**Task requirements**
The entire listing is to be repeated verbatim.

*** Opening Dataset records ***

/-- Timed bytes that the operation in flight takes for a frame of another device. -/
def State.Foreign (s : State) (k : Nat) (x : Timed) : Prop := s.Takes k .rxFilt x ∧ be32At (octets x) 0 ≠ s.addr

theorem State.Foreign.of_still {s t : State} {k : Nat} {x : Timed} (hx : s.Foreign k x) (h : t.still = s.still) :
    t.Foreign k x := by
  obtain ⟨htakes, hforeign⟩ := hx
  exact ⟨htakes.of_still h, by rwa [State.same_of_still h State.addr]⟩

/-- The state at the next `RX_PREP`, `n` skipped frames later, with the events `rest` left on the line. -/
structure State.Looped (s t : State) (n : Nat) (rest : List RxEvent) : Prop extends s.Listened t where
  seq : t.seq = .rxPrep
  skips : t.skips = s.skips + n
  addrHit : s.addrHit = false → t.addrHit = false
  wf : t.rxbuf.wf
  rx : t.transport.rx = rest

/-- The rows of a response in hand. -/
theorem step_inHand_response {s : State} (hquiet : s.inputs = []) (hop : s.op = some .discover ∨ s.op = some .model)
    (hq : s.seq = .rxFilt ∨ s.seq = .chkCrc) : step s = stepResponse s := by
  have hnone : s.holdsFrame = false := by obtain hop | hop := hop <;> simp [State.holdsFrame, hop]
  rw [step_advance (State.landing_of_quiet hquiet) hnone, State.ticked_of_quiet hquiet]
  obtain hq | hq := hq <;> simp only [advance, hq]

theorem step_checkDiscover {s : State} (hquiet : s.inputs = []) (hop : s.op = some .discover) (hq : s.seq = .chkCrc) :
    step s = .next (checkDiscover s.rxBytes s) := by
  rw [step_inHand_response hquiet (.inl hop) (.inr hq)]
  simp only [stepResponse, hop, hq]

theorem step_filterModel {s : State} (hquiet : s.inputs = []) (hop : s.op = some .model) (hq : s.seq = .rxFilt) :
    step s = .next (filterModel s.rxBytes s) := by
  rw [step_inHand_response hquiet (.inr hop) (.inl hq)]
  simp only [stepResponse, hop, hq]

theorem step_checkModel {s : State} (hquiet : s.inputs = []) (hop : s.op = some .model) (hq : s.seq = .chkCrc) :
    step s = .next (checkModel s.rxBytes s) := by
  rw [step_inHand_response hquiet (.inr hop) (.inr hq)]
  simp only [stepResponse, hop, hq]

/-- The row `RX_FILT` of a foreign frame. -/
theorem step_foreign {s : State} (hquiet : s.inputs = []) (hq : s.seq = .rxFilt)
    (hop : (∃ fn p, s.op = some (.execute fn p)) ∨ s.op = some .model) (hforeign : be32At s.rxBytes 0 ≠ s.addr) :
    step s = .next s.skip := by
  obtain hexec | hmodel := hop
  · rw [step_held (State.landing_of_quiet hquiet) ((State.holdsFrame_iff s).2 ⟨hexec, .inl hq⟩),
      State.ticked_of_quiet hquiet, frameStage_rxFilt hq, filterFrame_foreign hforeign]
  · rw [step_filterModel hquiet hmodel hq, filterModel, if_neg hforeign]

section Loop
variable {s : State} {k : Nat}
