-- ==== Sys2Proof/Machine/RegTable.lean ====
section
/-!
DEFINITION. The register map of PF0 BAR0 and of the flask windows (03 R94, R96; the register tables of every chapter).
Register addresses are Nat: an address below 0x0400_0000 is a BAR0 offset, and flask f's window starts at
0x0400_0000 + f * 0x1_0000. Offsets, access masks and reset values are those of the spec's register tables;
R<n> names the rule of the table. "strap", "fused" and "image" reset values are 0 here (log entry 3).
-/

namespace Sys2Proof.Machine

/-- One register or regular array of registers: address base + i * s1 + j * s2 for i < n1, j < n2.
rw: bits a plain write changes (RW); rs: RS bits (R111); w1p: pulse bits; wo: write-only bits; wg: guarded bits (R106). -/
structure RegDesc where
  base : Nat
  n1 : Nat
  s1 : Nat
  n2 : Nat
  s2 : Nat
  rw : Nat
  rs : Nat
  w1p : Nat
  wo : Nat
  wg : Nat
  reset : Nat
  cfg : Bool
  deriving DecidableEq, Repr

/-- The address lies in the array. -/
def RegDesc.covers (d : RegDesc) (a : Nat) : Bool :=
  if a < d.base then false
  else
    let o := a - d.base
    let i := if d.s1 = 0 then 0 else o / d.s1
    let r := if d.s1 = 0 then o else o % d.s1
    let j := if d.s2 = 0 then 0 else r / d.s2
    let q := if d.s2 = 0 then r else r % d.s2
    decide (i < d.n1) && decide (j < d.n2) && q == 0

/-- Base of flask f's window in the register address space (R96). -/
def flaskWin (f : Nat) : Nat := 0x04000000 + f * 0x10000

*** Closing Dataset records ***

**Exercise answer**
/-- Timed bytes that the operation in flight takes for a frame of another device. -/
def State.Foreign (s : State) (k : Nat) (x : Timed) : Prop := s.Takes k .rxFilt x ∧ be32At (octets x) 0 ≠ s.addr

theorem State.Foreign.of_still {s t : State} {k : Nat} {x : Timed} (hx : s.Foreign k x) (h : t.still = s.still) :
    t.Foreign k x := by
  obtain ⟨htakes, hforeign⟩ := hx
  exact ⟨htakes.of_still h, by rwa [State.same_of_still h State.addr]⟩

/-- The state at the next `RX_PREP`, `n` skipped frames later, with the events `rest` left on the line. -/
structure State.Looped (s t : State) (n : Nat) (rest : List RxEvent) : Prop extends s.Listened t where
  seq : t.seq = .rxPrep
  skips : t.skips = s.skips + n
  addrHit : s.addrHit = false → t.addrHit = false
  wf : t.rxbuf.wf
  rx : t.transport.rx = rest

/-- The rows of a response in hand. -/
theorem step_inHand_response {s : State} (hquiet : s.inputs = []) (hop : s.op = some .discover ∨ s.op = some .model)
    (hq : s.seq = .rxFilt ∨ s.seq = .chkCrc) : step s = stepResponse s := by
  have hnone : s.holdsFrame = false := by obtain hop | hop := hop <;> simp [State.holdsFrame, hop]
  rw [step_advance (State.landing_of_quiet hquiet) hnone, State.ticked_of_quiet hquiet]
  obtain hq | hq := hq <;> simp only [advance, hq]

theorem step_checkDiscover {s : State} (hquiet : s.inputs = []) (hop : s.op = some .discover) (hq : s.seq = .chkCrc) :
    step s = .next (checkDiscover s.rxBytes s) := by
  rw [step_inHand_response hquiet (.inl hop) (.inr hq)]
  simp only [stepResponse, hop, hq]

theorem step_filterModel {s : State} (hquiet : s.inputs = []) (hop : s.op = some .model) (hq : s.seq = .rxFilt) :
    step s = .next (filterModel s.rxBytes s) := by
  rw [step_inHand_response hquiet (.inr hop) (.inl hq)]
  simp only [stepResponse, hop, hq]

theorem step_checkModel {s : State} (hquiet : s.inputs = []) (hop : s.op = some .model) (hq : s.seq = .chkCrc) :
    step s = .next (checkModel s.rxBytes s) := by
  rw [step_inHand_response hquiet (.inr hop) (.inr hq)]
  simp only [stepResponse, hop, hq]

/-- The row `RX_FILT` of a foreign frame. -/
theorem step_foreign {s : State} (hquiet : s.inputs = []) (hq : s.seq = .rxFilt)
    (hop : (∃ fn p, s.op = some (.execute fn p)) ∨ s.op = some .model) (hforeign : be32At s.rxBytes 0 ≠ s.addr) :
    step s = .next s.skip := by
  obtain hexec | hmodel := hop
  · rw [step_held (State.landing_of_quiet hquiet) ((State.holdsFrame_iff s).2 ⟨hexec, .inl hq⟩),
      State.ticked_of_quiet hquiet, frameStage_rxFilt hq, filterFrame_foreign hforeign]
  · rw [step_filterModel hquiet hmodel hq, filterModel, if_neg hforeign]

section Loop
variable {s : State} {k : Nat}
-- ==== Sys2Proof/Machine/RegTable.lean ====
section
/-!
DEFINITION. The register map of PF0 BAR0 and of the flask windows (03 R94, R96; the register tables of every chapter).
Register addresses are Nat: an address below 0x0400_0000 is a BAR0 offset, and flask f's window starts at
0x0400_0000 + f * 0x1_0000. Offsets, access masks and reset values are those of the spec's register tables;
R<n> names the rule of the table. "strap", "fused" and "image" reset values are 0 here (log entry 3).
-/

namespace Sys2Proof.Machine

/-- One register or regular array of registers: address base + i * s1 + j * s2 for i < n1, j < n2.
rw: bits a plain write changes (RW); rs: RS bits (R111); w1p: pulse bits; wo: write-only bits; wg: guarded bits (R106). -/
structure RegDesc where
  base : Nat
  n1 : Nat
  s1 : Nat
  n2 : Nat
  s2 : Nat
  rw : Nat
  rs : Nat
  w1p : Nat
  wo : Nat
  wg : Nat
  reset : Nat
  cfg : Bool
  deriving DecidableEq, Repr

/-- The address lies in the array. -/
def RegDesc.covers (d : RegDesc) (a : Nat) : Bool :=
  if a < d.base then false
  else
    let o := a - d.base
    let i := if d.s1 = 0 then 0 else o / d.s1
    let r := if d.s1 = 0 then o else o % d.s1
    let j := if d.s2 = 0 then 0 else r / d.s2
    let q := if d.s2 = 0 then r else r % d.s2
    decide (i < d.n1) && decide (j < d.n2) && q == 0

/-- Base of flask f's window in the register address space (R96). -/
def flaskWin (f : Nat) : Nat := 0x04000000 + f * 0x10000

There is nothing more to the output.